▸ WORK ITEM:
There is one span to output from the data below: the lines starting at the line with "def State.reset : State" and ending at the line with "progs := [], job". Output it exactly, ends included, nothing more.

── SUPPLIED DATA

/-- A port as R349 and R453 give it; its allotment code lives in page LINK, `code` is the code it was last trained
under. -/
def PortSt.reset : PortSt :=
  { code := 7, phase := 0, rx := DirSt.reset, tx := DirSt.reset, nextRx := 0, nextTx := 0, acked := 0, nakSent := false,
    retry := [], txq := [], turn := 7, left := 0, lastGroup := [], ledgerDue := false, owesOp5 := false,
    pools := List.replicate 20 Pool.empty, history := [], reinit := false, quiesce := false, marked := [], relane := [],
    rxBefore := [], mons := List.replicate 9 LaneMon.empty, secRx := 0, secTx := 0, stale := false, probes := 0, probeSum := 0,
    probeSent := [], probeTold := 0, lastProbe := 0, finals := 0, measured := false, nbrHops := 255, nbrTime := none, nbrCue := 0, markerCue := none, fresh := false,
    hashSet := false }

def Flood.clear : Flood := ⟨false, false, true, 0, 0xFFFF⟩

def CueSt.reset : CueSt :=
  { counterSet := false, hasParent := false, phase := .idle, began := 0, measured := [], seedEdge := none, windowEnd := none,
    inBand := 0, outBand := 0, boundaryTime := 0, flood := Flood.clear, prev := Flood.clear }

def Taken.none : Taken := ⟨.none, .none, .none, .none, .none, .none⟩

def SheetSt.idle : SheetSt := ⟨false, false, false, none, Taken.none⟩

def ScaleSt.reset : ScaleSt := ⟨[], [], [], 0, 0, false, false, false⟩

def UpdSt.reset : UpdSt := ⟨[], [], [], [], []⟩

/-- Tiers 1 and 2 all zeros, no poison, no ranges, no regions (R453). -/
def MemSt.reset : MemSt :=
  { bytes := [], poison := [], errs := [], ranges := [], marks := [], resync := [], settle := [], rekey1 := false, rekey2 := false,
    waiting := [], regions := [], snap := [], onCommit := false, snapAt := none, rows := [], spares := [],
    hotUp := [0, 0], hotDown := [10, 10], permuted := [], updated := [], stale := [], snapFrom := [], wins := [] }

def CommitSt.reset : CommitSt :=
  { causes := 0, next := 0, contributed := false, andF := 0, orF := 0, peerDirs := [], seenDirs := [], confDirs := [], confAll := true, confAny := false,
    decided := none, outcome := none }

/-- Power controls before any act (R373, R374, R453). -/
def PwrSt.reset : PwrSt :=
  { phase := 0, lead := false, leadAct := (0, 0), leadStay := false, volts := [0, 0, 0, 0], refresh := false, gap := none,
    planned := none, testEnd := none, testLoad := 0, capLimit := 2100, throttle := 2100, holdLimit := none, holdClock := none,
    cooling := none, recovering := false, line := 0, limiting := false, capCut := false, badCals := 0, history := [],
    excluded := [], trips := 0, droop := false, replanAsk := false, deferred := false, planAt := 0, inletHigh := false,
    throttleOnce := false }

def HostSt.reset : HostSt :=
  { buffer := [], lost := 0, holdoff := [], owed := [], dma := [[], [], [], []], snoop := [], biWait := [],
    loading := none, evSince := 0, config := [], bar2 := [], bar4 := [] }

def CbSt.reset : CbSt := ⟨[], 0⟩

/-- Both slots of each type as fitted at the factory (R432). -/
def FwSt.factory : FwSt :=
  { slotA := [some (Config.factoryImage 1 false), some (Config.factoryImage 2 false), some (Config.factoryImage 3 false),
      some (Config.factoryImage 4 false)],
    slotB := [some (Config.factoryImage 1 true), some (Config.factoryImage 2 true), some (Config.factoryImage 3 true),
      some (Config.factoryImage 4 true)],
    sram := [none, none, none, none], stage := [], running := [], burnedSvn := [0, 0, 0, 0], burnedKeys := 0 }

/-- Input power has just risen above undervoltage lockout: start-up step 0 begins (R442). -/
def StartSt.powerUp : StartSt :=
  { powered := true, rangeSince := 0, trip := false, stepBegan := 0, step0End := 0, chipRaised := false,
    lostData := 0, resetLevel := 0, pres := true, switch := true }

def MapSt.reset : MapSt := ⟨[], [], List.replicate 6 0, List.replicate 6 10, []⟩

/-- The module right after power-up, at the start of start-up step 0 (R442, R453): every register at the reset value of its
table (nothing listed in `regs`), every queue empty, Tiers 1 and 2 zero. -/
def State.reset : State :=
  { pending := [], free := 0, out := [], time := 0, regs := [], shadow := [], cue := CueSt.reset, sheet := SheetSt.idle,
    progs := [], job := none, acts := [], cells := [], cores := [], movers := [], nextReq := 0,
    groups := [], scale := ScaleSt.reset, upd := UpdSt.reset, mem := MemSt.reset, t3 := [], serves := [], commit := CommitSt.reset,
    ports := [], map := MapSt.reset, pwr := PwrSt.reset, host := HostSt.reset, cb := CbSt.reset, mbox := [],
    fw := FwSt.factory, faults := [], faultSeq := 0, evCount := [], raised := [], traced := [],
    hazHeld := false, wxHeld := false, start := StartSt.powerUp, test := .bypass }

end Sys2Proof.Machine
end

────

▸ RESPONSE TO THIS TASK:
def State.reset : State :=
  { pending := [], free := 0, out := [], time := 0, regs := [], shadow := [], cue := CueSt.reset, sheet := SheetSt.idle,
    progs := [], job := none, acts := [], cells := [], cores := [], movers := [], nextReq := 0,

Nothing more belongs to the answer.